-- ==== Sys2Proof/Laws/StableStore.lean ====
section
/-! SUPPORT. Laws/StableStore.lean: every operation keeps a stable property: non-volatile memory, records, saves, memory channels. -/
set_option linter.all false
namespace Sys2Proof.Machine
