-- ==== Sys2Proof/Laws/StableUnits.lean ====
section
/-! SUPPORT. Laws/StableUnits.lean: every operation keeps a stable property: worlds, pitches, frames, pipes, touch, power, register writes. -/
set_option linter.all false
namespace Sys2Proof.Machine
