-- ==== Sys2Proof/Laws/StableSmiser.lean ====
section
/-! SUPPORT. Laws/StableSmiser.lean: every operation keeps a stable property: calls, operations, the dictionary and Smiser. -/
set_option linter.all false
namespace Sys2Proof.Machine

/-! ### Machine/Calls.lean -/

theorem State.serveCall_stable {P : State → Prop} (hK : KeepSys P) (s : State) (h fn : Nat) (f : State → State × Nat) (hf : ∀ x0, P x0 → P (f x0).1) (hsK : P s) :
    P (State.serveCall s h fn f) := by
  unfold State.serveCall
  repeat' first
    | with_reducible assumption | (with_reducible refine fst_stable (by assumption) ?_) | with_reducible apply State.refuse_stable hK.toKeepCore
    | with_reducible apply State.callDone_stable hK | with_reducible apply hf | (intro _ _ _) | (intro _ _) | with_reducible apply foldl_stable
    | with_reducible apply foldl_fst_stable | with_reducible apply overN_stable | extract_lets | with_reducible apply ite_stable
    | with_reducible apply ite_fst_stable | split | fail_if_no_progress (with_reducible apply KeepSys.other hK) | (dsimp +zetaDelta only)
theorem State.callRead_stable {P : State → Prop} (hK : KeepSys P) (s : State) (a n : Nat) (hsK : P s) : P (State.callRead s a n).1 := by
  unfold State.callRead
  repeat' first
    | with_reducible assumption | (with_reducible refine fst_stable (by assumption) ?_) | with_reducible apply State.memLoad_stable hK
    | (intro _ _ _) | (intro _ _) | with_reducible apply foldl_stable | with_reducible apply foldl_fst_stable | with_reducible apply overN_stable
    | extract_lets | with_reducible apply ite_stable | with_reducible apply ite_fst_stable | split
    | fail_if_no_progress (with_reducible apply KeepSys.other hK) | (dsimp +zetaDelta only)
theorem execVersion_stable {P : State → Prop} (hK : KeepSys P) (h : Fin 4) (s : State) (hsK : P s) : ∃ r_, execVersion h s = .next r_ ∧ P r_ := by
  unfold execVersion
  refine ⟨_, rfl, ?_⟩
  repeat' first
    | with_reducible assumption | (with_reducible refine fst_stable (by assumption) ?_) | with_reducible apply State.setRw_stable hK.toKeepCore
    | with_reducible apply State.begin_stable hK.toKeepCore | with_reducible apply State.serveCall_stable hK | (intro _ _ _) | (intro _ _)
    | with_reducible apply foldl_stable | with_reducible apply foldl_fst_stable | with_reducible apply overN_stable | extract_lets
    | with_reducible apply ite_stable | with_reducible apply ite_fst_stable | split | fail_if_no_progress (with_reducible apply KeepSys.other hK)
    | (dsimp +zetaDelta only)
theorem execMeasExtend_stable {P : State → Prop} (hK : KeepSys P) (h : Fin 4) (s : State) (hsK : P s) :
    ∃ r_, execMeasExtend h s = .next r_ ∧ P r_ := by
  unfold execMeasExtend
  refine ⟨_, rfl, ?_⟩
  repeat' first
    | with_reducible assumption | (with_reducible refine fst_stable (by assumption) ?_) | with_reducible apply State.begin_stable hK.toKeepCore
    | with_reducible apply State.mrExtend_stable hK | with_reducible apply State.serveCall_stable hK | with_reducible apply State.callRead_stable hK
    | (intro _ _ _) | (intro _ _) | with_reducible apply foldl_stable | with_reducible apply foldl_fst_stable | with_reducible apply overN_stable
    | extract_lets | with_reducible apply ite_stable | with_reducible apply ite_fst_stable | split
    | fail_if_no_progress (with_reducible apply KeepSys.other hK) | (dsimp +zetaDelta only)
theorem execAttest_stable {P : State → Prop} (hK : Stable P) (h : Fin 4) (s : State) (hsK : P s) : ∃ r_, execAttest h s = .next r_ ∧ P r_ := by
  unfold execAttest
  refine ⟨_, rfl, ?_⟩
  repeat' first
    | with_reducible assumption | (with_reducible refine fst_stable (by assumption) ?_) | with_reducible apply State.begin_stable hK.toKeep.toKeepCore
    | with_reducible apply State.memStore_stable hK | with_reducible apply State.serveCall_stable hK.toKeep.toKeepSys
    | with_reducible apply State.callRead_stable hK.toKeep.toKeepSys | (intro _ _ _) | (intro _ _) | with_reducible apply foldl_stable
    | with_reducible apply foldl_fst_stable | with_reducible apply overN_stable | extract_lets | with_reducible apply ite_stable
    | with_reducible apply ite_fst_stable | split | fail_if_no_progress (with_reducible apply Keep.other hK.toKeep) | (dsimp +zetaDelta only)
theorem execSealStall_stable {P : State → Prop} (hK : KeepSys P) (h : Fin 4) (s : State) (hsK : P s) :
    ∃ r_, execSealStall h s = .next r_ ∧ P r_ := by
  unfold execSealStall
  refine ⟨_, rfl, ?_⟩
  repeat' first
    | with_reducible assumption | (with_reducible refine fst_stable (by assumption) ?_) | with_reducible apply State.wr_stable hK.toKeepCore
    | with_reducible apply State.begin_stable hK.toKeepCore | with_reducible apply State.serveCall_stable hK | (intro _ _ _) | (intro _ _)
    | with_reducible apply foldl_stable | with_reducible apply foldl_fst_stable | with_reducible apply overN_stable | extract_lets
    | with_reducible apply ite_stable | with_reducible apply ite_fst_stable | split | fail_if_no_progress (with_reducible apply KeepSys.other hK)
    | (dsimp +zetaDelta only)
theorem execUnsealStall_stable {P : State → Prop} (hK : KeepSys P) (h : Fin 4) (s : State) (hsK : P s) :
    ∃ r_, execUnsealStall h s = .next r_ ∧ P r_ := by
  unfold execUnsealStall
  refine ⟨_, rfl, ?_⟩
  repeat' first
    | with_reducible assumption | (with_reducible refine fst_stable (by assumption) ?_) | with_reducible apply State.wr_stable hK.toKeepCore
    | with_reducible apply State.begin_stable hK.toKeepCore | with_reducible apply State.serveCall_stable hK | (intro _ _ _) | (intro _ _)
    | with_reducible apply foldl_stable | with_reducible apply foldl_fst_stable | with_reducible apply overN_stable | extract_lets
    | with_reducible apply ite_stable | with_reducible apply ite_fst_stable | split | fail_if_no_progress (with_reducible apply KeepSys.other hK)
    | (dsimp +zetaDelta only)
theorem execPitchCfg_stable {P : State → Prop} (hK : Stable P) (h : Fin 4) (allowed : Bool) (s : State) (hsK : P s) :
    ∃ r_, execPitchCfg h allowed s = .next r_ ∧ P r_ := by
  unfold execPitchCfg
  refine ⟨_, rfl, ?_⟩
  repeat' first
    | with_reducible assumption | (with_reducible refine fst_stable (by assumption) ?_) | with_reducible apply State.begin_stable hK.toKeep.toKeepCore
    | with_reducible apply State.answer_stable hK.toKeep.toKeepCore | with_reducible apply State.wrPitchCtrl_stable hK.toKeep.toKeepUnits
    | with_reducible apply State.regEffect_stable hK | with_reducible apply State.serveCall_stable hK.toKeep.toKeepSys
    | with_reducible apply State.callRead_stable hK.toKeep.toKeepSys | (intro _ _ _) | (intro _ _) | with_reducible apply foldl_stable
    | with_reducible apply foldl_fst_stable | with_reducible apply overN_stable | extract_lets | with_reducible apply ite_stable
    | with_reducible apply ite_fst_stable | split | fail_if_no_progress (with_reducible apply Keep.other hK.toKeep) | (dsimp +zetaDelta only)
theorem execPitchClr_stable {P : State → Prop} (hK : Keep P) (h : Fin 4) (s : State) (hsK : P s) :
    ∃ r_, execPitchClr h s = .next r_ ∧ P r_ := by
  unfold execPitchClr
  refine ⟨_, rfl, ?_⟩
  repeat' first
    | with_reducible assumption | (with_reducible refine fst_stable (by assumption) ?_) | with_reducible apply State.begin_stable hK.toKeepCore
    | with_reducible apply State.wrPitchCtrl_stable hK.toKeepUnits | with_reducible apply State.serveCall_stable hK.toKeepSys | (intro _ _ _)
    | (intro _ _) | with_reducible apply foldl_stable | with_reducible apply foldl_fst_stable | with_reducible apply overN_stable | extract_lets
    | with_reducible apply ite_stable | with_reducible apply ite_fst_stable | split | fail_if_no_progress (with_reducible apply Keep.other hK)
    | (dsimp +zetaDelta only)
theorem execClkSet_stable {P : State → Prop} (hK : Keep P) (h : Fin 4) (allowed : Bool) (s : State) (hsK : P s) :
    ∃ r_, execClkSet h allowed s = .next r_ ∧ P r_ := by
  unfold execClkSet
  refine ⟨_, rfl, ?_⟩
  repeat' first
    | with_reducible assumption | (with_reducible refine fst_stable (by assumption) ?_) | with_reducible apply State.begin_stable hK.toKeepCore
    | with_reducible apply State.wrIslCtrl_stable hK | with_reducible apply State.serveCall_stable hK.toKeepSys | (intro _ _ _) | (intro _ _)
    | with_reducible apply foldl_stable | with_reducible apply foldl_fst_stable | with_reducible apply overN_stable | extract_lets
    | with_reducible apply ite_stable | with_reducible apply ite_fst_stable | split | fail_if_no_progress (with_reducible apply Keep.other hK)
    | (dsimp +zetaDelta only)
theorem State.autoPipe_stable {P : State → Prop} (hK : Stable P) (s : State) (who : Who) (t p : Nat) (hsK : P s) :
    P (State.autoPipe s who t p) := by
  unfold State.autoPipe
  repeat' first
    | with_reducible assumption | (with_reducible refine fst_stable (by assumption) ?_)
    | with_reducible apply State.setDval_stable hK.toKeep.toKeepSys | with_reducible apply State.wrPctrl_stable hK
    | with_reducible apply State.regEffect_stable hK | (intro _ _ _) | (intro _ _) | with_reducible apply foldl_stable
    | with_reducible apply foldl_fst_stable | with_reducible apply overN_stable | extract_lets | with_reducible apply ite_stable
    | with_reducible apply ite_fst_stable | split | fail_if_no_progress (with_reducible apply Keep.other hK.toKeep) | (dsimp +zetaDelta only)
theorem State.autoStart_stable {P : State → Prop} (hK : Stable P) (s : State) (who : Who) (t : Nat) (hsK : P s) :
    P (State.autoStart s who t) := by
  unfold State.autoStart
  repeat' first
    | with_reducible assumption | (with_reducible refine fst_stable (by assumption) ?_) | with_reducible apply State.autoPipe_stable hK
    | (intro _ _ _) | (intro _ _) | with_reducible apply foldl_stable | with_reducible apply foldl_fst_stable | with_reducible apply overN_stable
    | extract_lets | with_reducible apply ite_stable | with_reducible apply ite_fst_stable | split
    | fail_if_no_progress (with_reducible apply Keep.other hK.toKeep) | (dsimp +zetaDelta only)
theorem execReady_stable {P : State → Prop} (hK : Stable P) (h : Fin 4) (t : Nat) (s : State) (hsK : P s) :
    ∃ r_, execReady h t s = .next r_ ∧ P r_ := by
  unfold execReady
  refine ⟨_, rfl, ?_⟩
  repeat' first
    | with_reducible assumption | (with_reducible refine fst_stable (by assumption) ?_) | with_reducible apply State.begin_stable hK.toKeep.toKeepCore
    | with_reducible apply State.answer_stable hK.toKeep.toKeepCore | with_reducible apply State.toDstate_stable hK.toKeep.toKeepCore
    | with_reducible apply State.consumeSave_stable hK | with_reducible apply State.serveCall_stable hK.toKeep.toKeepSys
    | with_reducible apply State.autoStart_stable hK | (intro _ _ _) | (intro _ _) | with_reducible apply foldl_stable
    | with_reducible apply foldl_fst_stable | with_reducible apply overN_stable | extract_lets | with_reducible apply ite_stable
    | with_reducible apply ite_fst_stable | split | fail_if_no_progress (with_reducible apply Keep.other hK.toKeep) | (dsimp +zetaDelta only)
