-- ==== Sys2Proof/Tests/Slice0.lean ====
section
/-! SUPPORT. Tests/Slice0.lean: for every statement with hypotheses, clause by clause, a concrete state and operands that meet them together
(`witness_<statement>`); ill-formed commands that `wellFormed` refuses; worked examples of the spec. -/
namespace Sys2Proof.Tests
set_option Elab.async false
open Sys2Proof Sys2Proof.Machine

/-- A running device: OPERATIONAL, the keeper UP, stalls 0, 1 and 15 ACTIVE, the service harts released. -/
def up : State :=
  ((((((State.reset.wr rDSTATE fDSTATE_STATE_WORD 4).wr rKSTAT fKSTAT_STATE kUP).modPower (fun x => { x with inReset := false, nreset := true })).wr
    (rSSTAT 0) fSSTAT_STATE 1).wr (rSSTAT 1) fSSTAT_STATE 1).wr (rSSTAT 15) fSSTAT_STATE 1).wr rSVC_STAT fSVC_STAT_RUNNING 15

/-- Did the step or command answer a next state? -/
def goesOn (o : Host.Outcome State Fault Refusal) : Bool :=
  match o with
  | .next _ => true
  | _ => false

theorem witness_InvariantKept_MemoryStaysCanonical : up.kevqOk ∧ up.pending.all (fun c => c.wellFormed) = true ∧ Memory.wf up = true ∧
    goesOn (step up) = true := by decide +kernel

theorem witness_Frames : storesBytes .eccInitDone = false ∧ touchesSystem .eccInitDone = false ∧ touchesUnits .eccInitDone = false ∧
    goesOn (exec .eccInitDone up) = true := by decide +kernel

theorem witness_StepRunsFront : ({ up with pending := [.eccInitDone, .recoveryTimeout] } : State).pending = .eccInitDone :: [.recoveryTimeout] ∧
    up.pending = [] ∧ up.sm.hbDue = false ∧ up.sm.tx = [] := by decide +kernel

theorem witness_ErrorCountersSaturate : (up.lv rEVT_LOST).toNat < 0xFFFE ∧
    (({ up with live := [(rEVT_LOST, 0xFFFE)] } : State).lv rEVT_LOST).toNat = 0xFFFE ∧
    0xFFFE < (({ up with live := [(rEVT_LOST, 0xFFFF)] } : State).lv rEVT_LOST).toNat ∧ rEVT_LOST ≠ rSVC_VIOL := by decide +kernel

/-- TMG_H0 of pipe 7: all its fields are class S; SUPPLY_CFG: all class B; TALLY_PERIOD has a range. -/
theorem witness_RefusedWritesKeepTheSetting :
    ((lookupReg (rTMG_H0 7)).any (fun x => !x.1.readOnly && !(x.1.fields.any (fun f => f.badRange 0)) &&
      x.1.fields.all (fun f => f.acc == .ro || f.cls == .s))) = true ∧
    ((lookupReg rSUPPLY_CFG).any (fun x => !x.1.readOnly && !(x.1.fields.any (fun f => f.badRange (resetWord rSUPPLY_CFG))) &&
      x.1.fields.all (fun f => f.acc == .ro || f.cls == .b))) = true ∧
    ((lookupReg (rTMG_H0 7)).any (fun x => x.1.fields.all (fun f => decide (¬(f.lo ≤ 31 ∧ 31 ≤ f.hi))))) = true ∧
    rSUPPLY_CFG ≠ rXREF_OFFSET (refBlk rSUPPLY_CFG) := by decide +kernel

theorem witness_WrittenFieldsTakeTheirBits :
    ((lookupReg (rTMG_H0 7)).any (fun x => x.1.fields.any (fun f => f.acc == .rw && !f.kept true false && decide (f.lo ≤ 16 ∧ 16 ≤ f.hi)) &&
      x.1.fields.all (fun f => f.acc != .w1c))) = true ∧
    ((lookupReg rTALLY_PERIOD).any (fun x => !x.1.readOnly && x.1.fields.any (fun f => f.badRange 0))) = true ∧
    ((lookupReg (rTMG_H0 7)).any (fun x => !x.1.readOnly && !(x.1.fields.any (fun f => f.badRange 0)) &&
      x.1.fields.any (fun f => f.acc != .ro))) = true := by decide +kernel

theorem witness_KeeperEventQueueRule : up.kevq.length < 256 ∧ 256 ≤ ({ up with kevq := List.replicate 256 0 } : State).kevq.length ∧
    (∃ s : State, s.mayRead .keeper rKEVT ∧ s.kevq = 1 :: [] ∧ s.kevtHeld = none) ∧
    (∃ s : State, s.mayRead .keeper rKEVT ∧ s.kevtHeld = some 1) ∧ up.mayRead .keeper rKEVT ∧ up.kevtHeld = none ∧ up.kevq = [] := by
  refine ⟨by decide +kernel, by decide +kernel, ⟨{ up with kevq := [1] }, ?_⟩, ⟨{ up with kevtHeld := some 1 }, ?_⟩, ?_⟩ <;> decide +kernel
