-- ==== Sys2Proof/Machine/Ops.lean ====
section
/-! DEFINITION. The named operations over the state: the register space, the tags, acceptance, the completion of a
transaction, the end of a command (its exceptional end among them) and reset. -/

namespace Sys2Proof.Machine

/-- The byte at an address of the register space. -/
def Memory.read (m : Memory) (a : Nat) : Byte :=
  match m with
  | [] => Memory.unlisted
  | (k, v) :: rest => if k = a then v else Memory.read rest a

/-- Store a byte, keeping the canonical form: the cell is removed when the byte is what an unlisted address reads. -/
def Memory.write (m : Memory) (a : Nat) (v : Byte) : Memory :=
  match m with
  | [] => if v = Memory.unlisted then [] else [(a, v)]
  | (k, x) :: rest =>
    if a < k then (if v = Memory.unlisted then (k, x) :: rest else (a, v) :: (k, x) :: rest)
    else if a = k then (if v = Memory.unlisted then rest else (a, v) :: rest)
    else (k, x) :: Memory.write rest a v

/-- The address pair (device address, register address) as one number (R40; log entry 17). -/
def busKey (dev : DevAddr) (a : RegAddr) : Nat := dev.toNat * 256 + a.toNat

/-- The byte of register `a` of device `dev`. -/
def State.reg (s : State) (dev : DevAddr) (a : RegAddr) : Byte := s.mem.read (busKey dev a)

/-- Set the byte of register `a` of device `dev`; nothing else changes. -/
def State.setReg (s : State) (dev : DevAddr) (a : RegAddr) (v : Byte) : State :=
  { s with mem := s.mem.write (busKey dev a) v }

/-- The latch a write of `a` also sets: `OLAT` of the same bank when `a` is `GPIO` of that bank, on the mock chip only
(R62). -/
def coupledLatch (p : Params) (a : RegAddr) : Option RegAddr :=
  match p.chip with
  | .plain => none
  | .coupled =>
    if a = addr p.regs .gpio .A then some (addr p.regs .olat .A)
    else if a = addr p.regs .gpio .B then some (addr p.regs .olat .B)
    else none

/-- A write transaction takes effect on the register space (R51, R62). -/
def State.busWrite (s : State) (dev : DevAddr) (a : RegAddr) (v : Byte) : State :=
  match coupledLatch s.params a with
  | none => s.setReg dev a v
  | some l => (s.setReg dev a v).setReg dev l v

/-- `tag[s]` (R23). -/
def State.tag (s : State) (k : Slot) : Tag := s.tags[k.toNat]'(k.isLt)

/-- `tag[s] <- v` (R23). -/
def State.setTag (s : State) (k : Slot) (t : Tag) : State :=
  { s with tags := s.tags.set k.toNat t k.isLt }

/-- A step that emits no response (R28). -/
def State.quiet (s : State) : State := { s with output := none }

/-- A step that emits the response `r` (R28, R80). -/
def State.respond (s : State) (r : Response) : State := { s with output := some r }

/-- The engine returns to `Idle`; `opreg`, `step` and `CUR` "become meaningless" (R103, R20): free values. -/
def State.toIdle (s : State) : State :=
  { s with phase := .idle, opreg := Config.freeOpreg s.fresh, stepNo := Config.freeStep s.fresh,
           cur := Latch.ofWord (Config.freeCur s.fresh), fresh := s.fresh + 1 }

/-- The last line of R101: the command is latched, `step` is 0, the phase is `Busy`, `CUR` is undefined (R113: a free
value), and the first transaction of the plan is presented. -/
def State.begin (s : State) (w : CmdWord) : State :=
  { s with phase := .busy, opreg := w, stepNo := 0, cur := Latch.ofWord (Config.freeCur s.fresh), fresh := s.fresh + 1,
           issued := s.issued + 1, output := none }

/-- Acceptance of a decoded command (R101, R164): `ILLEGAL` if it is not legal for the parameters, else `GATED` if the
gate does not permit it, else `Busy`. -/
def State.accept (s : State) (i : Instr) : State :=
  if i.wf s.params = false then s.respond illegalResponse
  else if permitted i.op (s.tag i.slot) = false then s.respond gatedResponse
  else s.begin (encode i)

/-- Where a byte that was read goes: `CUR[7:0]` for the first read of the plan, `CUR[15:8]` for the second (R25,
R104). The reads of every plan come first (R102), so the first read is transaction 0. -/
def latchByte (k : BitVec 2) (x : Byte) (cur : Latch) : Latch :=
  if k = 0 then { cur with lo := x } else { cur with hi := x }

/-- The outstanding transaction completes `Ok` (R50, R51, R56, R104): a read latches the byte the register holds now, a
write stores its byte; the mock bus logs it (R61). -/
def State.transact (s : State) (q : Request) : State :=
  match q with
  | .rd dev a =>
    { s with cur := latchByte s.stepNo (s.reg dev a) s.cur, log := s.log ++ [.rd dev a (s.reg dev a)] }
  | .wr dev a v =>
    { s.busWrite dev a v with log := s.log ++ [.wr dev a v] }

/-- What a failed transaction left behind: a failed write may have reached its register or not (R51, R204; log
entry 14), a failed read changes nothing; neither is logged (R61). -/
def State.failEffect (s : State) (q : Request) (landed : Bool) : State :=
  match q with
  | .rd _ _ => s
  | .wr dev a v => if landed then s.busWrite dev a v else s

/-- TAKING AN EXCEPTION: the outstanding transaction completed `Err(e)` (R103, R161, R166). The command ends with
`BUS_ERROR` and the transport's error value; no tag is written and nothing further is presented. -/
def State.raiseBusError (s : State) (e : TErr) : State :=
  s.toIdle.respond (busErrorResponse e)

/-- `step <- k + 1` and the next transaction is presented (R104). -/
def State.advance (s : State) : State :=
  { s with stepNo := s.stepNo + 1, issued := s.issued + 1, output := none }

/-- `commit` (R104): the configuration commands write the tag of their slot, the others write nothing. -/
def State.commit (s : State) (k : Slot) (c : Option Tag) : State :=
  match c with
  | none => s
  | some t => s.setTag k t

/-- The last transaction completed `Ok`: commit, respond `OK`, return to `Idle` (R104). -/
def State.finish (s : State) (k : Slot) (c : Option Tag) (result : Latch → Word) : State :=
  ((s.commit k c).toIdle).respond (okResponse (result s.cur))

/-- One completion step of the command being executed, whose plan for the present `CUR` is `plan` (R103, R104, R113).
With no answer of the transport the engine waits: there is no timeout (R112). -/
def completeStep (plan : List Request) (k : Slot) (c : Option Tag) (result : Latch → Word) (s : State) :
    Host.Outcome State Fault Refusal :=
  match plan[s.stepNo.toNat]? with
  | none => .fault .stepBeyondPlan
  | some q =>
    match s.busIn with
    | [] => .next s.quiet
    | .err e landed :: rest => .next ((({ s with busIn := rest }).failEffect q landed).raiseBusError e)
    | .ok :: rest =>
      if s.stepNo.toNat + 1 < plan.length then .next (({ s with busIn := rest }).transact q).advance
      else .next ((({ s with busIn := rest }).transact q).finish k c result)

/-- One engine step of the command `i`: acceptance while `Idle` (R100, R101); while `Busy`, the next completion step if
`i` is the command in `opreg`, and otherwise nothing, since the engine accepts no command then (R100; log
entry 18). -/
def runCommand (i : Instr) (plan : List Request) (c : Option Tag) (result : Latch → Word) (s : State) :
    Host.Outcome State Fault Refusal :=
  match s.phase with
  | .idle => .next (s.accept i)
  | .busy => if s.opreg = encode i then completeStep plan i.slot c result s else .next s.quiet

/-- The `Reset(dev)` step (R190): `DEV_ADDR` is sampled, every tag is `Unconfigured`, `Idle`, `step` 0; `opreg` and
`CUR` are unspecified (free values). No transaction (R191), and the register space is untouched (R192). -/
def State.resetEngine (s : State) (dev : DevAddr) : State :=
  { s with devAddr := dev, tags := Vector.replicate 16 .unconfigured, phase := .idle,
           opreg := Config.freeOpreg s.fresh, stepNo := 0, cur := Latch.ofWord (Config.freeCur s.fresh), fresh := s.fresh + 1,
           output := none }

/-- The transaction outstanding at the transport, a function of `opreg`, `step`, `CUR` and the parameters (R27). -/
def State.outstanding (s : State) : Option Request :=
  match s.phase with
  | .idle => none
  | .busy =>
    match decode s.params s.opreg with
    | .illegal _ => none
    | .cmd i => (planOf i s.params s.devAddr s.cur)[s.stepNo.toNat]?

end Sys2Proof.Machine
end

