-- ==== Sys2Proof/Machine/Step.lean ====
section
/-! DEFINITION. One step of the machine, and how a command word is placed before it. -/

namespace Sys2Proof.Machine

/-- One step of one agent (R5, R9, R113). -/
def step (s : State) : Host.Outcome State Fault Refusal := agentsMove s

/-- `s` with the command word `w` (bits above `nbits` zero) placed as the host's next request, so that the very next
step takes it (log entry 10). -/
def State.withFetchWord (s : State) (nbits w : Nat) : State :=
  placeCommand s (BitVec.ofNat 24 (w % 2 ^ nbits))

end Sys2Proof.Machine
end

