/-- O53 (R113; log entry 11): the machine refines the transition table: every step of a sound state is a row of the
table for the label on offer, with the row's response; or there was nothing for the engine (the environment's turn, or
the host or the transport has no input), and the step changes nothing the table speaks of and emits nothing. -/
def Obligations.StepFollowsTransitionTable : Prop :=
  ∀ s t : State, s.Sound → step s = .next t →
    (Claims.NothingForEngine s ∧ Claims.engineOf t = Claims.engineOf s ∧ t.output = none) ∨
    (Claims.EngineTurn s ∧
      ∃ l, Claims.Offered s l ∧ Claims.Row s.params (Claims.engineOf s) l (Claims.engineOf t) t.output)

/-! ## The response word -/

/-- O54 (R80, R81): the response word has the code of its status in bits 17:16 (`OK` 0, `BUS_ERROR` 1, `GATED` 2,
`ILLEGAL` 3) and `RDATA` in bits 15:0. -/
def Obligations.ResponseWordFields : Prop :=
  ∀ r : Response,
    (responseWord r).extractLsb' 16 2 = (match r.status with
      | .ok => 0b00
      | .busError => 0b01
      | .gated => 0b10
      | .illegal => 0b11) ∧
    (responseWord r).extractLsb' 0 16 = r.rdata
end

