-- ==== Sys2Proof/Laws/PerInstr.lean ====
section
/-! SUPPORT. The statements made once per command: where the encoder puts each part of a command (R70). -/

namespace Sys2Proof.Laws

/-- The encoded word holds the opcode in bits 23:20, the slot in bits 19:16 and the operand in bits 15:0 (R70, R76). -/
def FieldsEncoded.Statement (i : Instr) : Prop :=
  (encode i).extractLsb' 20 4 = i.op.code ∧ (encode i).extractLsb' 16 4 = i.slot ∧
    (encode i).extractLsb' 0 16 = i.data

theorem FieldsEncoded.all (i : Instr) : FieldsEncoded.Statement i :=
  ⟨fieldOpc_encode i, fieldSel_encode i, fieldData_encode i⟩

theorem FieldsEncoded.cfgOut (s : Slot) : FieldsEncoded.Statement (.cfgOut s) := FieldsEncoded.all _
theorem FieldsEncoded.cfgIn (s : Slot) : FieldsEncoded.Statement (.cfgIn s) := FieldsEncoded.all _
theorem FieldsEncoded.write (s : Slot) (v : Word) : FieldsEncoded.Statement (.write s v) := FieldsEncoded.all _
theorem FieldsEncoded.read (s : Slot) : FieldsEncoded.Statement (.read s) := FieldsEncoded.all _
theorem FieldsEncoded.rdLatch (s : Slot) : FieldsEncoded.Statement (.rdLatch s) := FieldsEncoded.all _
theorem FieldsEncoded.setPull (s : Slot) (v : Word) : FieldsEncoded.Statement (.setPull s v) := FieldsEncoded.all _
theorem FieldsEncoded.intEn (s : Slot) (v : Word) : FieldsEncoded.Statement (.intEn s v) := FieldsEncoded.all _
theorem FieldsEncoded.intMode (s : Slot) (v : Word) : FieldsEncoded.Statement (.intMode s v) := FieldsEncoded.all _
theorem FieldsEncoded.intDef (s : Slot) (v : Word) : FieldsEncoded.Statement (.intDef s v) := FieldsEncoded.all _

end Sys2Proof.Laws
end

▶ _The task_: Look through the entries above and quote exactly the lines from the line with "def State.busWrite (s" to the line with "def State.respond (s", counting both of those lines.

▶ _Problem solution_:
def State.busWrite (s : State) (dev : DevAddr) (a : RegAddr) (v : Byte) : State :=
  match coupledLatch s.params a with
  | none => s.setReg dev a v
  | some l => (s.setReg dev a v).setReg dev l v

/-- `tag[s]` (R23). -/
def State.tag (s : State) (k : Slot) : Tag := s.tags[k.toNat]'(k.isLt)

/-- `tag[s] <- v` (R23). -/
def State.setTag (s : State) (k : Slot) (t : Tag) : State :=
  { s with tags := s.tags.set k.toNat t k.isLt }

/-- A step that emits no response (R28). -/
def State.quiet (s : State) : State := { s with output := none }

/-- A step that emits the response `r` (R28, R80). -/
def State.respond (s : State) (r : Response) : State := { s with output := some r }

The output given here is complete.